Records contained in a dataset:

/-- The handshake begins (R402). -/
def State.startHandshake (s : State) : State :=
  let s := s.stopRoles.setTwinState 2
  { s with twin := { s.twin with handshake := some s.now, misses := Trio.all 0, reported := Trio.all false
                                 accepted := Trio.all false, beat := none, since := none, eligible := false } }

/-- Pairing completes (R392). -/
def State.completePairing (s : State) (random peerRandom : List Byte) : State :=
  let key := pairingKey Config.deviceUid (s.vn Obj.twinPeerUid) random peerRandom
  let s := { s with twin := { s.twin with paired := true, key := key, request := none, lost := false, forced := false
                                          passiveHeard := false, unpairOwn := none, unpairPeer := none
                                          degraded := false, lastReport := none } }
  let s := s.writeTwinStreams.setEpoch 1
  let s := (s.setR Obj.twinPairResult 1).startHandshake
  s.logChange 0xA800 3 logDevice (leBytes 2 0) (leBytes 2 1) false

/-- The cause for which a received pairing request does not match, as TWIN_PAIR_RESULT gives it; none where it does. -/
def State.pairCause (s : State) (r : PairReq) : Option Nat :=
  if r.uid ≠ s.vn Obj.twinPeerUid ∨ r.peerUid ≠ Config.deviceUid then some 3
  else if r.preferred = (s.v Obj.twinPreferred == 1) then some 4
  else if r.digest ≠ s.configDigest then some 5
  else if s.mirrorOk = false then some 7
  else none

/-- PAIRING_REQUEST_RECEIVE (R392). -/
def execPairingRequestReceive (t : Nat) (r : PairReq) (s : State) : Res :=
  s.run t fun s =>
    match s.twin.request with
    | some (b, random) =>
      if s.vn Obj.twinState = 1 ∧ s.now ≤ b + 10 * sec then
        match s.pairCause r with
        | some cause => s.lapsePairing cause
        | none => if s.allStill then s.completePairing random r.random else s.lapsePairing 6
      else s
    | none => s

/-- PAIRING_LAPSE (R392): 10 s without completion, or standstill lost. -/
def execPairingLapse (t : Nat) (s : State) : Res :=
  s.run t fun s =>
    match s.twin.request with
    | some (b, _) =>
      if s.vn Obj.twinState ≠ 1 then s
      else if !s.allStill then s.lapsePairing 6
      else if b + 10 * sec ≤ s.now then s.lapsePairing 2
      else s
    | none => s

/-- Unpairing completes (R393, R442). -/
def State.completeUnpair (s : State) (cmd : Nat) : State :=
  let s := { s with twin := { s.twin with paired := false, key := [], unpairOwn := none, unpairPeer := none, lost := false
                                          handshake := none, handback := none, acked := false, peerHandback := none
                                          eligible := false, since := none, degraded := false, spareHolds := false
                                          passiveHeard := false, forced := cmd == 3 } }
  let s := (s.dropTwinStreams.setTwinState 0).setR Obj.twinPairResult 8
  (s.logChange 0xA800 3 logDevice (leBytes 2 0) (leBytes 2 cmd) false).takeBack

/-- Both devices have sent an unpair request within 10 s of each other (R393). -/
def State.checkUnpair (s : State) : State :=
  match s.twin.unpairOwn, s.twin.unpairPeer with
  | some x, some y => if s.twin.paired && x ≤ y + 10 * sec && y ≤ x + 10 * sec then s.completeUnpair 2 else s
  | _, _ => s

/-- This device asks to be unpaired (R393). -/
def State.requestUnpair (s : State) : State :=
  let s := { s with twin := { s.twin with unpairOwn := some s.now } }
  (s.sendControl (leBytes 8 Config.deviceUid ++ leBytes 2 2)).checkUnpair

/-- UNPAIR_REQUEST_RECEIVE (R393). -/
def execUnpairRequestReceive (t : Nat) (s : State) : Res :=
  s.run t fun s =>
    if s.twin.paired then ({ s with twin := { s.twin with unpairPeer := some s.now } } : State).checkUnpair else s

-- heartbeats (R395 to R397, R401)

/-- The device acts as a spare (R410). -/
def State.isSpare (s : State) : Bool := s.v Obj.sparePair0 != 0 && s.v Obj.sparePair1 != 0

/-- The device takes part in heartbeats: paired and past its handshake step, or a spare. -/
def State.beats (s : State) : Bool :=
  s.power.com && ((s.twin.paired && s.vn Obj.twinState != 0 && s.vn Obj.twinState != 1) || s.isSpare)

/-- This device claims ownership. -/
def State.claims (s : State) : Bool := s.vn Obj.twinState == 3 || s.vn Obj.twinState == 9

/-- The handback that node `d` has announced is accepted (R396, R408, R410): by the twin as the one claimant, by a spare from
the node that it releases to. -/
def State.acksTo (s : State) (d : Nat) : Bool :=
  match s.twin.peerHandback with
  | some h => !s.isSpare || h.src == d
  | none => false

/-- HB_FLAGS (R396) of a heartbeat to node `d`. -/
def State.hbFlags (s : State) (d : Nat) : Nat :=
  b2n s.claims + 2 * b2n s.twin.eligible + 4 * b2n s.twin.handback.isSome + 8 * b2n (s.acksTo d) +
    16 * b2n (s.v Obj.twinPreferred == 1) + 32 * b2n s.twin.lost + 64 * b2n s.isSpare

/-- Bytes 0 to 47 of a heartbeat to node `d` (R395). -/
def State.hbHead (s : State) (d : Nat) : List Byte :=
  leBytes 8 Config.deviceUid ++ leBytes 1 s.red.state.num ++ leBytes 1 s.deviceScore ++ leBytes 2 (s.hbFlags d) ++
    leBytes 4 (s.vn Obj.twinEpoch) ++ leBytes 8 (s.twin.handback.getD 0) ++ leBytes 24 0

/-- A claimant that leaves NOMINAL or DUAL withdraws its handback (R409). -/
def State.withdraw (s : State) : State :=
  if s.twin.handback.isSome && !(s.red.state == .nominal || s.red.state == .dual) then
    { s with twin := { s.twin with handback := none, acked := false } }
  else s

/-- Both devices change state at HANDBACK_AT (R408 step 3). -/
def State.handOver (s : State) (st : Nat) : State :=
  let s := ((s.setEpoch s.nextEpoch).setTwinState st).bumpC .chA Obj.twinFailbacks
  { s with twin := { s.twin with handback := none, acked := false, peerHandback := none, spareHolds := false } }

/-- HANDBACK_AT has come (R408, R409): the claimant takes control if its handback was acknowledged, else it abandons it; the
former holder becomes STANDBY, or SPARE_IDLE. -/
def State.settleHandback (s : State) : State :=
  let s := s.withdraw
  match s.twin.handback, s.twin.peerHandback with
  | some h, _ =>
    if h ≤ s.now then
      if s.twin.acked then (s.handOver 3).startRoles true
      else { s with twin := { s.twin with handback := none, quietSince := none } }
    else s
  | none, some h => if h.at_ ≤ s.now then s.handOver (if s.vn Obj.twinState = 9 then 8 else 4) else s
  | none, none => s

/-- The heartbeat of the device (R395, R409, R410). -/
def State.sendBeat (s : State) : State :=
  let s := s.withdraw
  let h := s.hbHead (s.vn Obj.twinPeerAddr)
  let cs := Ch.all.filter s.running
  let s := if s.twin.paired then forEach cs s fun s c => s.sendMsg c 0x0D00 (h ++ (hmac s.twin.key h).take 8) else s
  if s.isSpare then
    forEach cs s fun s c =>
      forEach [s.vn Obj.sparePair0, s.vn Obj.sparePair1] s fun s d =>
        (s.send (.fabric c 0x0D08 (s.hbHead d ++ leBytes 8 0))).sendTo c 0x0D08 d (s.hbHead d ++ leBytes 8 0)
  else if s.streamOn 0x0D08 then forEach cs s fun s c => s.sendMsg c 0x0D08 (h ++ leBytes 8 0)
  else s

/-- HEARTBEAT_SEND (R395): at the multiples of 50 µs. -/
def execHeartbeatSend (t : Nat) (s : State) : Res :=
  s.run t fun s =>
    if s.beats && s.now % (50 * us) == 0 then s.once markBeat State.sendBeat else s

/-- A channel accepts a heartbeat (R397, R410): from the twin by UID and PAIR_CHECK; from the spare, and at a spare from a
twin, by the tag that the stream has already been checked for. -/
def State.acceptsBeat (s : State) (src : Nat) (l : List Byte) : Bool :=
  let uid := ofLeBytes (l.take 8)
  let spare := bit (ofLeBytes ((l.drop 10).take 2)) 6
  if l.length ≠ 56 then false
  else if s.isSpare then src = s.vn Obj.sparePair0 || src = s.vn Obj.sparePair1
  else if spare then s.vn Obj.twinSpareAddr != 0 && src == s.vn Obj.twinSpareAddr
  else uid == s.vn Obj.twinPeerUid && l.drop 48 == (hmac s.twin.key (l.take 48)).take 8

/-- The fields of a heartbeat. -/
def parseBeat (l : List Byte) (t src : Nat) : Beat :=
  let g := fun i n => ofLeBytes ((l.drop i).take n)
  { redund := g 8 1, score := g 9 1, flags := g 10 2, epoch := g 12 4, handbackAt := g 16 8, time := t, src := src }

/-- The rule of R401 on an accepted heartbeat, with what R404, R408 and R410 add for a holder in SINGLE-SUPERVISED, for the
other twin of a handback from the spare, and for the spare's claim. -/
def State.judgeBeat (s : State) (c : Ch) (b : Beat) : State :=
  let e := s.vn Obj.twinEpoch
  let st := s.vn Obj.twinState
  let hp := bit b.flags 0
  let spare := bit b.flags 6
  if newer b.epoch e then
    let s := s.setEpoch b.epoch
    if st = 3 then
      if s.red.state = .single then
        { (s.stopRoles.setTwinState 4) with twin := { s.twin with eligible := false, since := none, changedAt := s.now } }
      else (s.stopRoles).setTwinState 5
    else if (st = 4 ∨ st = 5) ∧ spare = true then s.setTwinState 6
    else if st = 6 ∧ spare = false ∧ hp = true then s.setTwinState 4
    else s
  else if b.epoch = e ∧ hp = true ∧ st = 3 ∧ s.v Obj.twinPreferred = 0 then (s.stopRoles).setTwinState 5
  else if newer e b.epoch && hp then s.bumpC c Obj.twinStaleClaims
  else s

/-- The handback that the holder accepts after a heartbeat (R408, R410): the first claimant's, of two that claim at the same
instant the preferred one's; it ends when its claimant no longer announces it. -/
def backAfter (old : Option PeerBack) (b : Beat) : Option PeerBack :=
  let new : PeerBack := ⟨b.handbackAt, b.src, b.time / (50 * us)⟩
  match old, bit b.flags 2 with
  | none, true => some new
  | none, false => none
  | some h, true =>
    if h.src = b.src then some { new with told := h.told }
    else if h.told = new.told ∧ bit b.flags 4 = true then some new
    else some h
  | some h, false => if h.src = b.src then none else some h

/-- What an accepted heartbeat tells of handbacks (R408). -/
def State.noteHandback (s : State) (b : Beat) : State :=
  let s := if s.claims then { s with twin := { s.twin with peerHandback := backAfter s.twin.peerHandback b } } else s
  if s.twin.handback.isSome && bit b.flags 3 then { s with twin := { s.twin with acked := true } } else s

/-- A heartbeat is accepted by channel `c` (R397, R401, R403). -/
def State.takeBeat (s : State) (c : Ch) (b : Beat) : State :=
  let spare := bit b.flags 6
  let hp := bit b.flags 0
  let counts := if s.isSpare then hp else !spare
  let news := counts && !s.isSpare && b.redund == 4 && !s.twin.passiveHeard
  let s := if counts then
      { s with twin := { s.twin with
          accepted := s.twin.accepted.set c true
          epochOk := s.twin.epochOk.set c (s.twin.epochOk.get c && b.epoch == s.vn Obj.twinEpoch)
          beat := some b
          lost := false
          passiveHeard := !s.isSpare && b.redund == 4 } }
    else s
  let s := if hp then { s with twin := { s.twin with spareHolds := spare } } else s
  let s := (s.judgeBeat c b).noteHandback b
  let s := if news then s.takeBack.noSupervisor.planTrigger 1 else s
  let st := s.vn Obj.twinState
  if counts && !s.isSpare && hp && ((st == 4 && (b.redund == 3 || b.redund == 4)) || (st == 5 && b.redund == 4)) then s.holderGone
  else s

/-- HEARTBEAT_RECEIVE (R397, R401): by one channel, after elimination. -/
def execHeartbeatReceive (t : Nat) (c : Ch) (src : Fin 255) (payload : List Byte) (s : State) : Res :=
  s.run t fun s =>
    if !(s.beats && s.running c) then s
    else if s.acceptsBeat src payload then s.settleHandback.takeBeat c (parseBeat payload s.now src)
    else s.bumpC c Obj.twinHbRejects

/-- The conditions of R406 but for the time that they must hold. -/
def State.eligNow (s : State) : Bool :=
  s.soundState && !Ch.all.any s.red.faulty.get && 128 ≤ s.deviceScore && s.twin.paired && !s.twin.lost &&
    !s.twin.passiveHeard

---

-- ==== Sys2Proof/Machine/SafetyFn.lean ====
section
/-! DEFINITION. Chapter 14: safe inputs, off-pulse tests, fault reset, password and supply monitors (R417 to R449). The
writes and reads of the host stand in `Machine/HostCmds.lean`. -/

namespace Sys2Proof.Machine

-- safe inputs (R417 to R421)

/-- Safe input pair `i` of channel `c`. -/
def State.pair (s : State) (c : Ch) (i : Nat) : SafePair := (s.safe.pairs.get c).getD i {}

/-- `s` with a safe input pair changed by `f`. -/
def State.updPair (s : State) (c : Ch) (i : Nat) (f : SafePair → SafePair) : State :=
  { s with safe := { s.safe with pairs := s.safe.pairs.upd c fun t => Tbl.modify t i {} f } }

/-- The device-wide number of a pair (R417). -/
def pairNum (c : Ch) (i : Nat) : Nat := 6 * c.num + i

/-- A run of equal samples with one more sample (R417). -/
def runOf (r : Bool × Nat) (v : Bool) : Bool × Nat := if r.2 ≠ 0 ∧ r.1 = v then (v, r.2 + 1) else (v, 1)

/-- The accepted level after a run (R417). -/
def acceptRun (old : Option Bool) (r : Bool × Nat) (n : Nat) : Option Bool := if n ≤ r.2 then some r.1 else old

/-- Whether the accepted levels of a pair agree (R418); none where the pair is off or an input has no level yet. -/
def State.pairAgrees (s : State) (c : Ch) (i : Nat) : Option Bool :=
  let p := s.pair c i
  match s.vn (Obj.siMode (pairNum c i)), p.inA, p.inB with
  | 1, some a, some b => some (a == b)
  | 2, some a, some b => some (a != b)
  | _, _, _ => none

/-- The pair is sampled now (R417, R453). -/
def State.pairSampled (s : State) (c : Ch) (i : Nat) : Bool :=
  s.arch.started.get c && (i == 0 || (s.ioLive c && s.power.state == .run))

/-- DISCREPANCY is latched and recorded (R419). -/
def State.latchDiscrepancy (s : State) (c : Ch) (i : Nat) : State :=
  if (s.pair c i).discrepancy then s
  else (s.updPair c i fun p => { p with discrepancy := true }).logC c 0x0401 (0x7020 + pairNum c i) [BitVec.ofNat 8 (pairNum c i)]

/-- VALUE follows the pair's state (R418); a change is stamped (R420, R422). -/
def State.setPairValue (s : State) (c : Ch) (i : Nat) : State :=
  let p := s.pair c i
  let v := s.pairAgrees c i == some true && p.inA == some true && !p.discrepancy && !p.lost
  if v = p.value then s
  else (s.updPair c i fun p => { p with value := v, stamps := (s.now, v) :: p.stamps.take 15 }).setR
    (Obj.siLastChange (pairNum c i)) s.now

## What you should do
Taking the line with "begins (R402). -/" as the first and the line with "let s := s.writeTwinStreams.setEpoch 1" as the last, retype that stretch of the data above exactly, with no other lines.

## Response to the exercise
/-- The handshake begins (R402). -/
def State.startHandshake (s : State) : State :=
  let s := s.stopRoles.setTwinState 2
  { s with twin := { s.twin with handshake := some s.now, misses := Trio.all 0, reported := Trio.all false
                                 accepted := Trio.all false, beat := none, since := none, eligible := false } }

/-- Pairing completes (R392). -/
def State.completePairing (s : State) (random peerRandom : List Byte) : State :=
  let key := pairingKey Config.deviceUid (s.vn Obj.twinPeerUid) random peerRandom
  let s := { s with twin := { s.twin with paired := true, key := key, request := none, lost := false, forced := false
                                          passiveHeard := false, unpairOwn := none, unpairPeer := none
                                          degraded := false, lastReport := none } }
  let s := s.writeTwinStreams.setEpoch 1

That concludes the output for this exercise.